Я взглянул на него в изумлении и засмеялся.
— Не даю воли! Что вы этим хотите сказать? Не хотите ли вы, чтобы я говорил в глаза этим хвастунам, что я знаю, каковы они, и лгунам, что я различаю их ложь. Мой дорогой друг, общество слишком разгорячилось бы.
— Оно не может быть горячее или холоднее ада, если вы верите в ад, в который вы, однако, не верите, — прибавил он тем же спокойным тоном. — Но я не имел в виду, чтобы вы прямо говорили эти вещи, нанося им оскорбление. Обидная откровенность не благородство, а только грубость. Действовать благородно лучше, чем говорить.
— Что же, по-вашему, я должен был делать? — спросил я с любопытством.

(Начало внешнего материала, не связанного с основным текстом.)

theorem puntPoolTimeout_keeps (A : Allows P m) (h : m &&& 10355751200 = 10355751200) :
    ∀ x0 s, P s → P (puntPoolTimeout x0 s) := by
  have A := A.mono h
  clear h
  have kPopPunt := popPunt_keeps A rfl
  have kModPool := modPool_keeps A rfl
  have kModRing := modRing_keeps A rfl
  have kDevWrite := devWrite_keeps A rfl
  have kHifCnt := hifCnt_keeps A rfl
  have kRaise := raise_keeps A rfl
  have kRetryPunts := retryPunts_keeps A rfl
  have kPuntDone := puntDone_keeps A rfl
  intro x0 s  hs
  unfold puntPoolTimeout
  repeat' first
    | with_reducible first
        | assumption | refine kPopPunt _ _  ?_ | refine kModPool _ _ _  ?_ | refine kModRing _ _ _  ?_
        | refine kDevWrite _ _ _  ?_ | refine kHifCnt _ _ _  ?_ | refine kRaise _ _ _ _ _ _ _  ?_
        | refine kRetryPunts _  ?_ | refine kPuntDone _ _  ?_
    | (extract_lets -underBinder +onlyGivenNames x; refine keeps_fact (P := P) (v := x) ?_ ?_; rotate_left; clear_value x; revert x; intro _ _; rotate_left; unfold x; clear x)
    | (extract_lets -underBinder +onlyGivenNames x; clear_value x; revert x; intro _)
    | intro _
    | split
    | with_reducible first | refine keeps_pair (by with_reducible assumption) ?_ | refine keeps_triple (by with_reducible assumption) ?_ | refine keeps_pairL (by with_reducible assumption) ?_

theorem poolEntryRead_keeps (A : Allows P m) (h : m &&& 4352 = 4352) :
    ∀ x0 s, P s → P (poolEntryRead x0 s) := by
  have A := A.mono h
  clear h
  have kRefillCheck := refillCheck_keeps A rfl
  have kModPool := modPool_keeps A rfl
  have kModRing := modRing_keeps A rfl
  have kStatusWrite := statusWrite_keeps A rfl
  intro x0 s  hs
  unfold poolEntryRead
  repeat' first
    | with_reducible first
        | assumption | refine kRefillCheck _ _  ?_ | refine kModPool _ _ _  ?_ | refine kModRing _ _ _  ?_
        | refine kStatusWrite _ _ _  ?_
    | (extract_lets -underBinder +onlyGivenNames x; refine keeps_fact (P := P) (v := x) ?_ ?_; rotate_left; clear_value x; revert x; intro _ _; rotate_left; unfold x; clear x)
    | (extract_lets -underBinder +onlyGivenNames x; clear_value x; revert x; intro _)
    | intro _
    | split

theorem fetchRing_keeps (A : Allows P m) (h : m &&& 4352 = 4352) :
    ∀ x0 s, P s → P (fetchRing x0 s) := by
  have A := A.mono h
  clear h
  have kRefillCheck := refillCheck_keeps A rfl
  have kModHif := modHif_keeps A rfl
  have kStatusWrite := statusWrite_keeps A rfl
  have kModRing := modRing_keeps A rfl
  intro x0 s  hs
  unfold fetchRing
  repeat' first
    | with_reducible first
        | assumption | refine kRefillCheck _ _  ?_ | refine kModHif _ _  ?_ | refine kStatusWrite _ _ _  ?_
        | refine kModRing _ _ _  ?_
    | (extract_lets -underBinder +onlyGivenNames x; refine keeps_fact (P := P) (v := x) ?_ ?_; rotate_left; clear_value x; revert x; intro _ _; rotate_left; unfold x; clear x)
    | (extract_lets -underBinder +onlyGivenNames x; clear_value x; revert x; intro _)
    | intro _
    | split
    | with_reducible first | refine keeps_pair (by with_reducible assumption) ?_ | refine keeps_triple (by with_reducible assumption) ?_ | refine keeps_pairL (by with_reducible assumption) ?_

theorem fetchPairs_keeps (A : Allows P m) (h : m &&& 4352 = 4352) :
    ∀ x0 s, P s → P (fetchPairs x0 s) := by
  have A := A.mono h
  clear h
  have kFetchRing := fetchRing_keeps A rfl
  intro x0 s  hs
  unfold fetchPairs
  repeat' first
    | with_reducible first
        | assumption | refine kFetchRing _ _  ?_ | refine each_keeps _ _ (fun _ _ _ => ?_) _ ?_
    | intro _
    | split

theorem releaseCpl_keeps (A : Allows P m) (h : m &&& 4352 = 4352) :
    ∀ x0 s, P s → P (releaseCpl x0 s) := by
  have A := A.mono h
  clear h
  have kReleaseHeld := releaseHeld_keeps A rfl
  have kFetchPairs := fetchPairs_keeps A rfl
  intro x0 s  hs
  unfold releaseCpl
  repeat' first
    | with_reducible first
        | assumption | refine kReleaseHeld _ _ _  ?_ | refine kFetchPairs _ _  ?_
    | (extract_lets -underBinder +onlyGivenNames x; refine keeps_fact (P := P) (v := x) ?_ ?_; rotate_left; clear_value x; revert x; intro _ _; rotate_left; unfold x; clear x)
    | (extract_lets -underBinder +onlyGivenNames x; clear_value x; revert x; intro _)
    | split

theorem roomIn_keeps (A : Allows P m) (h : m &&& 10355751200 = 10355751200) :
    ∀ x0 s, P s → P (roomIn x0 s) := by
  have A := A.mono h
  clear h
  have kReleaseCpl := releaseCpl_keeps A rfl
  have kEventLost := eventLost_keeps A rfl
  have kRetryPunts := retryPunts_keeps A rfl
  intro x0 s  hs
  unfold roomIn
  repeat' first
    | with_reducible first
        | assumption | refine kReleaseCpl _ _  ?_ | refine kEventLost _ _  ?_ | refine kRetryPunts _  ?_
    | split
    | with_reducible first | refine keeps_pair (by with_reducible assumption) ?_ | refine keeps_triple (by with_reducible assumption) ?_ | refine keeps_pairL (by with_reducible assumption) ?_

theorem modPoll_keeps (A : Allows P m) (h : m &&& 4096 = 4096) :
    ∀ x0 x1 x2 x3 s, P s → P (modPoll x0 x1 x2 x3 s) := by
  have A := A.mono h
  clear h
  have kModHif := modHif_keeps A rfl
  intro x0 x1 x2 x3 s  hs
  unfold modPoll
  repeat' first
    | with_reducible first
        | assumption | refine kModHif _ _  ?_
    | intro _

theorem pollRead_keeps (A : Allows P m) (h : m &&& 4352 = 4352) :
    ∀ x0 x1 x2 x3 s, P s → P (pollRead x0 x1 x2 x3 s) := by
  have A := A.mono h
  intro l p b v s hs
  have kV : P (each v (fun c t => { t with host := wr8 t.host c.1 c.2 }) s) :=
    each_keeps v _ (fun c t ht => A.host rfl t _ _ ht) s hs
  unfold pollRead
  exact ite_keeps (modPoll_keeps A rfl _ _ _ _ _ kV) hs

theorem actOn_keeps (A : Allows P m) (h : m &&& 10355751200 = 10355751200) :
    ∀ x0 x1 s, P s → P (actOn x0 x1 s) := by
  have A := A.mono h
  clear h
  have kFetchRing := fetchRing_keeps A rfl
  have kModRing := modRing_keeps A rfl
  have kRoomIn := roomIn_keeps A rfl
  intro x0 x1 s  hs
  unfold actOn
  repeat' first
    | with_reducible first
        | assumption | refine kFetchRing _ _  ?_ | refine kModRing _ _ _  ?_ | refine kRoomIn _ _  ?_
    | intro _
    | split

theorem pollData_keeps (A : Allows P m) (h : m &&& 10355751200 = 10355751200) :
    ∀ x0 x1 x2 s, P s → P (pollData x0 x1 x2 s) := by
  have A := A.mono h
  clear h
  have kModPoll := modPoll_keeps A rfl
  have kActOn := actOn_keeps A rfl
  intro x0 x1 x2 s  hs
  unfold pollData
  repeat' first
    | with_reducible first
        | assumption | refine kModPoll _ _ _ _ _  ?_ | refine kActOn _ _ _  ?_
        | refine each_keeps _ _ (fun _ _ _ => ?_) _ ?_
    | (extract_lets -underBinder +onlyGivenNames x; refine keeps_fact (P := P) (v := x) ?_ ?_; rotate_left; clear_value x; revert x; intro _ _; rotate_left; unfold x; clear x)
    | (extract_lets -underBinder +onlyGivenNames x; clear_value x; revert x; intro _)
    | intro _
    | split
    | with_reducible first | refine keeps_pair (by with_reducible assumption) ?_ | refine keeps_triple (by with_reducible assumption) ?_ | refine keeps_pairL (by with_reducible assumption) ?_

theorem pollRestart_keeps (A : Allows P m) (h : m &&& 4096 = 4096) :
    ∀ x0 s, P s → P (pollRestart x0 s) := by
  have A := A.mono h
  clear h
  have kModPoll := modPoll_keeps A rfl
  intro x0 s  hs
  unfold pollRestart
  repeat' first
    | with_reducible first
        | assumption | refine kModPoll _ _ _ _ _  ?_
    | (extract_lets -underBinder +onlyGivenNames x; refine keeps_fact (P := P) (v := x) ?_ ?_; rotate_left; clear_value x; revert x; intro _ _; rotate_left; unfold x; clear x)
    | (extract_lets -underBinder +onlyGivenNames x; clear_value x; revert x; intro _)
    | intro _
    | split

theorem sendMsix_keeps (A : Allows P m) (h : m &&& 4096 = 4096) :
    ∀ x0 x1 s, P s → P (sendMsix x0 x1 s) := by
  have A := A.mono h
  clear h
  have kModHif := modHif_keeps A rfl
  have kModVec := modVec_keeps A rfl
  intro x0 x1 s  hs
  unfold sendMsix
  repeat' first
    | with_reducible first
        | assumption | refine kModHif _ _  ?_ | refine kModVec _ _ _ _  ?_
    | (extract_lets -underBinder +onlyGivenNames x; refine keeps_fact (P := P) (v := x) ?_ ?_; rotate_left; clear_value x; revert x; intro _ _; rotate_left; unfold x; clear x)
    | (extract_lets -underBinder +onlyGivenNames x; clear_value x; revert x; intro _)
    | intro _

theorem msixMessage_keeps (A : Allows P m) (h : m &&& 4096 = 4096) :
    ∀ x0 x1 x2 s, P s → P (msixMessage x0 x1 x2 s) := by
  have A := A.mono h
  clear h
  have kModRing := modRing_keeps A rfl
  have kSendMsix := sendMsix_keeps A rfl
  have kModVec := modVec_keeps A rfl
  intro x0 x1 x2 s  hs
  unfold msixMessage
  repeat' first
    | with_reducible first
        | assumption | refine kModRing _ _ _  ?_ | refine kSendMsix _ _ _  ?_ | refine kModVec _ _ _ _  ?_
        | refine each_keeps _ _ (fun _ _ _ => ?_) _ ?_
    | (extract_lets -underBinder +onlyGivenNames x; refine keeps_fact (P := P) (v := x) ?_ ?_; rotate_left; clear_value x; revert x; intro _ _; rotate_left; unfold x; clear x)
    | (extract_lets -underBinder +onlyGivenNames x; clear_value x; revert x; intro _)
    | intro _
    | split
    | with_reducible first | refine keeps_pair (by with_reducible assumption) ?_ | refine keeps_triple (by with_reducible assumption) ?_ | refine keeps_pairL (by with_reducible assumption) ?_

theorem beat_keeps (A : Allows P m) (h : m &&& 4352 = 4352) :
    ∀ x0 s, P s → P (beat x0 s) := by
  have A := A.mono h
  clear h
  have kModLink := modLink_keeps A rfl
  have kHostWr := hostWr_keeps A rfl
  intro x0 s  hs
  unfold beat
  repeat' first
    | with_reducible first
        | assumption | refine kModLink _ _ _  ?_ | refine kHostWr _ _ _  ?_
    | (extract_lets -underBinder +onlyGivenNames x; refine keeps_fact (P := P) (v := x) ?_ ?_; rotate_left; clear_value x; revert x; intro _ _; rotate_left; unfold x; clear x)
    | (extract_lets -underBinder +onlyGivenNames x; clear_value x; revert x; intro _)
    | intro _
    | split

theorem execHeartbeat_keeps (A : Allows P m) (h : m &&& 4352 = 4352) :
    ∀ s, P s → ∀ t, execHeartbeat s = .next t → P t := by
  have A := A.mono h
  clear h
  have kBeat := beat_keeps A rfl
  intro s  hs
  intro t e
  cases e
  repeat' first
    | with_reducible first
        | assumption | refine kBeat _ _  ?_ | refine each_keeps _ _ (fun _ _ _ => ?_) _ ?_
        | refine foldl_keeps _ _ (fun _ _ _ => ?_) _ ?_
    | (extract_lets -underBinder +onlyGivenNames x; refine keeps_fact (P := P) (v := x) ?_ ?_; rotate_left; clear_value x; revert x; intro _ _; rotate_left; unfold x; clear x)
    | (extract_lets -underBinder +onlyGivenNames x; refine keeps_fact2 (P := P) (v := x) ?_ ?_; rotate_left; clear_value x; revert x; intro _ _; rotate_left; unfold x; clear x)
    | (extract_lets -underBinder +onlyGivenNames x; have h := fun a => x a; clear h; unfold x; clear x)
    | (extract_lets -underBinder +onlyGivenNames x; clear_value x; revert x; intro _)
    | intro _
    | split
    | with_reducible first | refine keeps_pair (by with_reducible assumption) ?_ | refine keeps_triple (by with_reducible assumption) ?_ | refine keeps_pairL (by with_reducible assumption) ?_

С момент он молчал, по-видимому, серьезно, почти мучительно размышляя, затем он ответил:
— Мой совет покажется вам странным, Джеффри, но если вы хотите его, вот он. Давайте волю, как я сказал, благородной и, как назвал бы свет, сумасбродной частице вашей натуры, не жертвуйте вашим высоким чувством правоты ради того, чтобы подчиняться чьей-нибудь власти или влиянию, и проститесь со мной. Я вам только тем полезен, что удовлетворяю ваши разнообразные фантазии, знакомлю вас с теми великими или малыми личностями, каких вы желаете знать для своей выгоды и пользы. Верьте мне, это будет гораздо лучше для вас и много утешительнее для неизбежного смертного часа, если вы бросите весь этот ложный, суетливый вздор и меня вместе с ним. Оставьте общество вертеться, как волчок, в своем безумии, покажите, что весь их блеск, великолепие и надменность не стоят ничего в сравнении с высокой душой честного человека, — и, как сказал Христос богатому властелину: «Продай имение твое и раздай бедным».
Минуту или две я молчал, пока он, в ожидании, внимательно следил за мной с бледным лицом.
Нечто вроде угрызения заставило дрогнуть мою совесть, и в короткий промежуток времени я почувствовал смутное сожаление — сожаление, что, обладая громадными данными делать добро моим ближним, благодаря моему богатству, я не достиг высшего морального положения, чем то, которое представляют собой суетные люди, составляющие так называемые «верхних десять» общества. Я находил такое же удовольствие в себе самом и в своих делах, как и они, и был так же сладкоречив и лицемерен, как они. Они играли свою комедию, а я свою; никто из нас не был ни на мгновение самим собой. Сказать правду, одна из причин, почему светские мужчины и дамы не терпят одиночества, — та, что уединение, в котором они принуждены остаться глаз на глаз со своим настоящим «я», делается нестерпимым для них, потому что они носят на себе бремя спрятанного порока и обличительного стыда.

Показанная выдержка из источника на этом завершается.